• **DATA TO EXAMINE**
┄┄┄┄┄┄┄┄┄┄

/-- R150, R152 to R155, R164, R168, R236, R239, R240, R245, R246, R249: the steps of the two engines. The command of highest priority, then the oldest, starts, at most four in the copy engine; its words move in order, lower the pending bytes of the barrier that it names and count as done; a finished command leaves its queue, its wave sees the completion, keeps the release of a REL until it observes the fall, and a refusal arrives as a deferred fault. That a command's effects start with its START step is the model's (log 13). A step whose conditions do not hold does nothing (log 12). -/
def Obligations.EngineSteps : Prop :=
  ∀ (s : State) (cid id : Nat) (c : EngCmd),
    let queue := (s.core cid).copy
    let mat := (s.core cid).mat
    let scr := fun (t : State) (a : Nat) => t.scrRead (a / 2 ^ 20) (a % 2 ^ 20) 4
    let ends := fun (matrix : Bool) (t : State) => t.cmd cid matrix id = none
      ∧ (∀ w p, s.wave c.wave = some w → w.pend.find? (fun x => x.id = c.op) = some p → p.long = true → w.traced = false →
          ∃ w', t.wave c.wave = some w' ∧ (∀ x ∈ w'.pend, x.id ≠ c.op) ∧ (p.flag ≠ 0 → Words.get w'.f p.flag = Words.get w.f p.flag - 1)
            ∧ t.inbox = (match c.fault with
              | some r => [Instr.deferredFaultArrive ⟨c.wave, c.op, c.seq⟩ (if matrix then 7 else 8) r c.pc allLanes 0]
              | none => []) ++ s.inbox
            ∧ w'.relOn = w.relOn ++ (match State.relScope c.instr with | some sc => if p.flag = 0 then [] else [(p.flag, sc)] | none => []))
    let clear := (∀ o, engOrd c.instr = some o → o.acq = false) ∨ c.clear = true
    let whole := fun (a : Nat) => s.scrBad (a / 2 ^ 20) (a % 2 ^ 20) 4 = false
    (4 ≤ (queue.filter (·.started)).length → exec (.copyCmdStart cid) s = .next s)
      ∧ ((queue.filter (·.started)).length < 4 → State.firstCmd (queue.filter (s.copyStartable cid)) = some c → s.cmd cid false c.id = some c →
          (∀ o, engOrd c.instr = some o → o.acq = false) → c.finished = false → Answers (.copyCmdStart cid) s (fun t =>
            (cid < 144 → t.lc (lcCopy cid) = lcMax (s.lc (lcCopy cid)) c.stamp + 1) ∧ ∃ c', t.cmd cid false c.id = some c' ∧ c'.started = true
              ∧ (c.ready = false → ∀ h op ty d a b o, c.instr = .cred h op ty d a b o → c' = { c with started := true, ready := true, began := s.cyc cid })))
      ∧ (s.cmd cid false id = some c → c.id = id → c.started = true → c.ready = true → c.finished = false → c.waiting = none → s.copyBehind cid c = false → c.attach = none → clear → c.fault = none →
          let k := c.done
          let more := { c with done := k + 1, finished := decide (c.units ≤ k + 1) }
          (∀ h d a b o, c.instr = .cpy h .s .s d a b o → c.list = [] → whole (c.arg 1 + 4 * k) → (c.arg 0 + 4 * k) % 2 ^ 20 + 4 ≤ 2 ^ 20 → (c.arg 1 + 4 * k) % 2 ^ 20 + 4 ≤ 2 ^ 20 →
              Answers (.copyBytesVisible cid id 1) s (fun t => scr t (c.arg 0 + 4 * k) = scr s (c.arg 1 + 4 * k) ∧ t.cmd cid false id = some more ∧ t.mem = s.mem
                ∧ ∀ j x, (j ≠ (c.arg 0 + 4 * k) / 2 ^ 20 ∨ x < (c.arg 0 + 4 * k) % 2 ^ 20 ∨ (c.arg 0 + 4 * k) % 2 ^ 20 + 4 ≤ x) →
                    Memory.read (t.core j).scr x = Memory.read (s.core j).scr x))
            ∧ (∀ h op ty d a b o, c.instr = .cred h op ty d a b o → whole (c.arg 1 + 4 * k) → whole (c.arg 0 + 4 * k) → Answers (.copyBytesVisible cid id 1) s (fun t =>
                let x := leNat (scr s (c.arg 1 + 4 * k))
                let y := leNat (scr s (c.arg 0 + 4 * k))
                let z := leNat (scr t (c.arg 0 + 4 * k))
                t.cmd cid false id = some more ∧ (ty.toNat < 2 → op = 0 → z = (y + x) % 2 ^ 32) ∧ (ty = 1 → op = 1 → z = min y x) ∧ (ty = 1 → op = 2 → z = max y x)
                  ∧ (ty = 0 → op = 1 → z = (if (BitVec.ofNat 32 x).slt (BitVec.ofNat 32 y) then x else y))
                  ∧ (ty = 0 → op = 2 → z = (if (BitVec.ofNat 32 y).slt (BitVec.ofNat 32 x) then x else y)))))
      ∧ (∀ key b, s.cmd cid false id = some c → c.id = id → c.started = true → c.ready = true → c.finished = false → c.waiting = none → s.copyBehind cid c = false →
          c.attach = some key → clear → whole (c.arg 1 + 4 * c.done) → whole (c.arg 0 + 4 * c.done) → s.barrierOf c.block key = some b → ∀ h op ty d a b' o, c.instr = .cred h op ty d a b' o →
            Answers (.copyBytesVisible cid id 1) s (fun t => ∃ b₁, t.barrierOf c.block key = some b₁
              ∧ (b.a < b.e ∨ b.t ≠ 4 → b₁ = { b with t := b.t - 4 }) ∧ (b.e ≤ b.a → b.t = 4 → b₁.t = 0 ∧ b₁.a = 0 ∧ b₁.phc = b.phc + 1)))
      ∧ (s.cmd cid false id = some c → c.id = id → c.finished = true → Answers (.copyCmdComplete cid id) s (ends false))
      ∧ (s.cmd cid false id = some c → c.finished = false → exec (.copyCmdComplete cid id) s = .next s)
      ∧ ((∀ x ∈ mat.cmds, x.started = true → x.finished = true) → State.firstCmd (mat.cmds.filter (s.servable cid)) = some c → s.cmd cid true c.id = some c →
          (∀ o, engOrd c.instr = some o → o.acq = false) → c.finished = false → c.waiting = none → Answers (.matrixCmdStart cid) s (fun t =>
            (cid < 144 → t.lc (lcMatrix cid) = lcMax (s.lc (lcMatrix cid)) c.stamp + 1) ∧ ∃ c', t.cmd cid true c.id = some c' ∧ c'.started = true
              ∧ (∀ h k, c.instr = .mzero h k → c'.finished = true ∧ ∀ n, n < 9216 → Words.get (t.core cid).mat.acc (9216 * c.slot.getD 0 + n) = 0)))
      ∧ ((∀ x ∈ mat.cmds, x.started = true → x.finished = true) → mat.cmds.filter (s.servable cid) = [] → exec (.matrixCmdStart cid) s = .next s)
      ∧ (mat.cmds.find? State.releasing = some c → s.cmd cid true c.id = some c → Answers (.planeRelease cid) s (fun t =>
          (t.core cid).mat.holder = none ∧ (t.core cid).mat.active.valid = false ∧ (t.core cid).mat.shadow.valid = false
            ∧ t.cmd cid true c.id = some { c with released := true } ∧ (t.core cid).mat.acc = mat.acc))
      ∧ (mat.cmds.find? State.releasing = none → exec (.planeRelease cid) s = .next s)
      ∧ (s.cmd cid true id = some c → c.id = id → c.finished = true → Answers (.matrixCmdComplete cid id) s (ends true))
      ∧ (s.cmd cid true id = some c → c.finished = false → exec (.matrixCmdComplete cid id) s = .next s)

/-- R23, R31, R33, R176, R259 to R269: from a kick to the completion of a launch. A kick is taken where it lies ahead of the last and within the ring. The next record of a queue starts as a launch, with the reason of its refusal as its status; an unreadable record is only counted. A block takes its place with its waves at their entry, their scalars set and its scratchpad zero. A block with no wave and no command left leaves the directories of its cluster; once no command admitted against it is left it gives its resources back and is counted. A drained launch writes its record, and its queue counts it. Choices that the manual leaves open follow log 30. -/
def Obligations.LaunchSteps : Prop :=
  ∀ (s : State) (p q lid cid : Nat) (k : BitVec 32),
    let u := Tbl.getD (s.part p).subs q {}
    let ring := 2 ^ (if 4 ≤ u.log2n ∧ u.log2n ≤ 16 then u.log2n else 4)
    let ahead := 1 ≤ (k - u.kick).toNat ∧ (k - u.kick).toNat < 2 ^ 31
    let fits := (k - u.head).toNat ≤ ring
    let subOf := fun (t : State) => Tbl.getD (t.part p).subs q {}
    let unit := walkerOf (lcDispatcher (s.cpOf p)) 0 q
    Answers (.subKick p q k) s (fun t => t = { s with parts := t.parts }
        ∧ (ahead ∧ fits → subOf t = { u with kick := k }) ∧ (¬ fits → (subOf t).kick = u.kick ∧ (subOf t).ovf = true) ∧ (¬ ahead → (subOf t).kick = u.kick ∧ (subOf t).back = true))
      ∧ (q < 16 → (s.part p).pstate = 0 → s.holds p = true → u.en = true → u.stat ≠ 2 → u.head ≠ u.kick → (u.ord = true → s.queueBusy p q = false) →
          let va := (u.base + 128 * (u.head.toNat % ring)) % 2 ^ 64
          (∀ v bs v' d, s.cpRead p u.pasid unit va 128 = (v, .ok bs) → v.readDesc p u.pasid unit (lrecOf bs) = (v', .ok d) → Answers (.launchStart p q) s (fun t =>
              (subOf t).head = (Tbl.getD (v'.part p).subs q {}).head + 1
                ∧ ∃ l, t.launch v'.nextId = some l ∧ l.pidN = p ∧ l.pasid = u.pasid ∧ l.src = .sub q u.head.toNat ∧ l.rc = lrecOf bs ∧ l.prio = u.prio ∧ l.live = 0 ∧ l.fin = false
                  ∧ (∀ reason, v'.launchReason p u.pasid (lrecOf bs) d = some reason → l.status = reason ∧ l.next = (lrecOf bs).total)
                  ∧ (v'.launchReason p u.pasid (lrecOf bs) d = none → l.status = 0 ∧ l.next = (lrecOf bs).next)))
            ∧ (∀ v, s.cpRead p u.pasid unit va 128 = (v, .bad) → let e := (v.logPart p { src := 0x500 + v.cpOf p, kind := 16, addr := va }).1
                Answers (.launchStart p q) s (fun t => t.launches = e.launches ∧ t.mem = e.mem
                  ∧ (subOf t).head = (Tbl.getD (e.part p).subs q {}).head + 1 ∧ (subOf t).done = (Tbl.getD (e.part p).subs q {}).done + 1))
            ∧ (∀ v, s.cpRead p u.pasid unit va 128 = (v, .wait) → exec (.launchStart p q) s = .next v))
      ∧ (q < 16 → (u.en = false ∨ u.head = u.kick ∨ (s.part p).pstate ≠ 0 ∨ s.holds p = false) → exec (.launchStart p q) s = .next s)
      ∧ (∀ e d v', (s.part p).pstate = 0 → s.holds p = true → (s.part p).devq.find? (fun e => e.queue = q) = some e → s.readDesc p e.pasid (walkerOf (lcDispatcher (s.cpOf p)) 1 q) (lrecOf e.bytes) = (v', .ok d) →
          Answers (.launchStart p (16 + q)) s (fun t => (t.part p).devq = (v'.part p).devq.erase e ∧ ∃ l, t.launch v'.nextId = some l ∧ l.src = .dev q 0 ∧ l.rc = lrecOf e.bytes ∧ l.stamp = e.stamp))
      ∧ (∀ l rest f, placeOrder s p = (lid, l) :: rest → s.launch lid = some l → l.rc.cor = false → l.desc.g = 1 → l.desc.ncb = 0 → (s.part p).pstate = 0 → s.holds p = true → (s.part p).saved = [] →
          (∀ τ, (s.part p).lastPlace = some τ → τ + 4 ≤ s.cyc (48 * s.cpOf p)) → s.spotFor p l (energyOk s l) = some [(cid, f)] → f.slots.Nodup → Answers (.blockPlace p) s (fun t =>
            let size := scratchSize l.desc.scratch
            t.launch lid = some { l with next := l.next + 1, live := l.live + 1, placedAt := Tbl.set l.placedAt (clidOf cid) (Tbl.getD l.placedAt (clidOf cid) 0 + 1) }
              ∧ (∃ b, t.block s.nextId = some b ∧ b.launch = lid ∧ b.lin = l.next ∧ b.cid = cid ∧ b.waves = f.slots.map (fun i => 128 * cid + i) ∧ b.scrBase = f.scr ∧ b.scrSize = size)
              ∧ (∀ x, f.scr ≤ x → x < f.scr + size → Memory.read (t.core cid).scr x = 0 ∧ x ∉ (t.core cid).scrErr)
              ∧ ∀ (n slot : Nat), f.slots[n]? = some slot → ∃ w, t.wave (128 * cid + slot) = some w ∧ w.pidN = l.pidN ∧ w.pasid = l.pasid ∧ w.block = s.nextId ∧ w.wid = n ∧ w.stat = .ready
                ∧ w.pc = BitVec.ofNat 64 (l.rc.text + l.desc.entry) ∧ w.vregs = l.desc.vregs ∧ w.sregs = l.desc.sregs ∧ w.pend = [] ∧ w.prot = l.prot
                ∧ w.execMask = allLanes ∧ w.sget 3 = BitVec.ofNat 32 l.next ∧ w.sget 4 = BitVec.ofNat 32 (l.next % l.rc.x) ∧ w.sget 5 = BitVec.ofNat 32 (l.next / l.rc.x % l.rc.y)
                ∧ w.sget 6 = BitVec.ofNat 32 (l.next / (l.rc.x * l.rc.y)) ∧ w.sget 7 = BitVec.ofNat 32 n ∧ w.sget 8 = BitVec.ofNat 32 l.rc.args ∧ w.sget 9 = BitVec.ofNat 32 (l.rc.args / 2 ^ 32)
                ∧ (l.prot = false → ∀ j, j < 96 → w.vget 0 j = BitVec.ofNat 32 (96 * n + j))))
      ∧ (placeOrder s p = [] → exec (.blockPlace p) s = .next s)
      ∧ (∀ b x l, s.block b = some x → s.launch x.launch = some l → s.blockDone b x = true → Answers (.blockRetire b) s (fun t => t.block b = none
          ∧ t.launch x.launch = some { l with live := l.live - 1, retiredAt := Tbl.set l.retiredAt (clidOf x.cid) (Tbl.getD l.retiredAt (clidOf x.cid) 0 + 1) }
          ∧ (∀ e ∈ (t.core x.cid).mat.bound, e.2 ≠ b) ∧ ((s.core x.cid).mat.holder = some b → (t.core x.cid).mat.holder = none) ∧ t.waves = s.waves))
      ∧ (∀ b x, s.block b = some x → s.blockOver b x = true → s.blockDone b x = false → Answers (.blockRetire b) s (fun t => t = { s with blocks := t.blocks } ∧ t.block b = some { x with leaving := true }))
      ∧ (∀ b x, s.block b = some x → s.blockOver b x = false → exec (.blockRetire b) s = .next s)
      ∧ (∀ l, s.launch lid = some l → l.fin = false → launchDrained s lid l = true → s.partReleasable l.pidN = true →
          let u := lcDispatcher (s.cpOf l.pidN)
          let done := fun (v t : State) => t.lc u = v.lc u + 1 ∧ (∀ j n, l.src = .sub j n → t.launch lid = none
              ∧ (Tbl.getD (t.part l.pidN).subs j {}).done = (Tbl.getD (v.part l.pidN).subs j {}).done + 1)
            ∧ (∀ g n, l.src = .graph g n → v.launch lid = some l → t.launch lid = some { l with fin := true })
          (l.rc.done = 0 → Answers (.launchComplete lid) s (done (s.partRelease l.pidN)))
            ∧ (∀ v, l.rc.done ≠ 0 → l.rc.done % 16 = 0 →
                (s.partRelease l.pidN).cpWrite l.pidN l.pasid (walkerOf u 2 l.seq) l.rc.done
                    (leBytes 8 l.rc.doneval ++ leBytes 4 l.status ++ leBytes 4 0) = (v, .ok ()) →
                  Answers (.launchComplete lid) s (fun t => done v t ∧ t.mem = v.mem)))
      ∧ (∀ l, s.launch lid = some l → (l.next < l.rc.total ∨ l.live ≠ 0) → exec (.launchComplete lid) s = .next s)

┄┄┄┄┄┄┄┄┄┄

• **ASSIGNMENT**
Copy out, exactly and alone, the lines of the entries above between the ones holding "true → s.blockDone" and "l.src = .graph", inclusive.

• **SOLVED EXERCISE**
      ∧ (∀ b x, s.block b = some x → s.blockOver b x = true → s.blockDone b x = false → Answers (.blockRetire b) s (fun t => t = { s with blocks := t.blocks } ∧ t.block b = some { x with leaving := true }))
      ∧ (∀ b x, s.block b = some x → s.blockOver b x = false → exec (.blockRetire b) s = .next s)
      ∧ (∀ l, s.launch lid = some l → l.fin = false → launchDrained s lid l = true → s.partReleasable l.pidN = true →
          let u := lcDispatcher (s.cpOf l.pidN)
          let done := fun (v t : State) => t.lc u = v.lc u + 1 ∧ (∀ j n, l.src = .sub j n → t.launch lid = none
              ∧ (Tbl.getD (t.part l.pidN).subs j {}).done = (Tbl.getD (v.part l.pidN).subs j {}).done + 1)
            ∧ (∀ g n, l.src = .graph g n → v.launch lid = some l → t.launch lid = some { l with fin := true })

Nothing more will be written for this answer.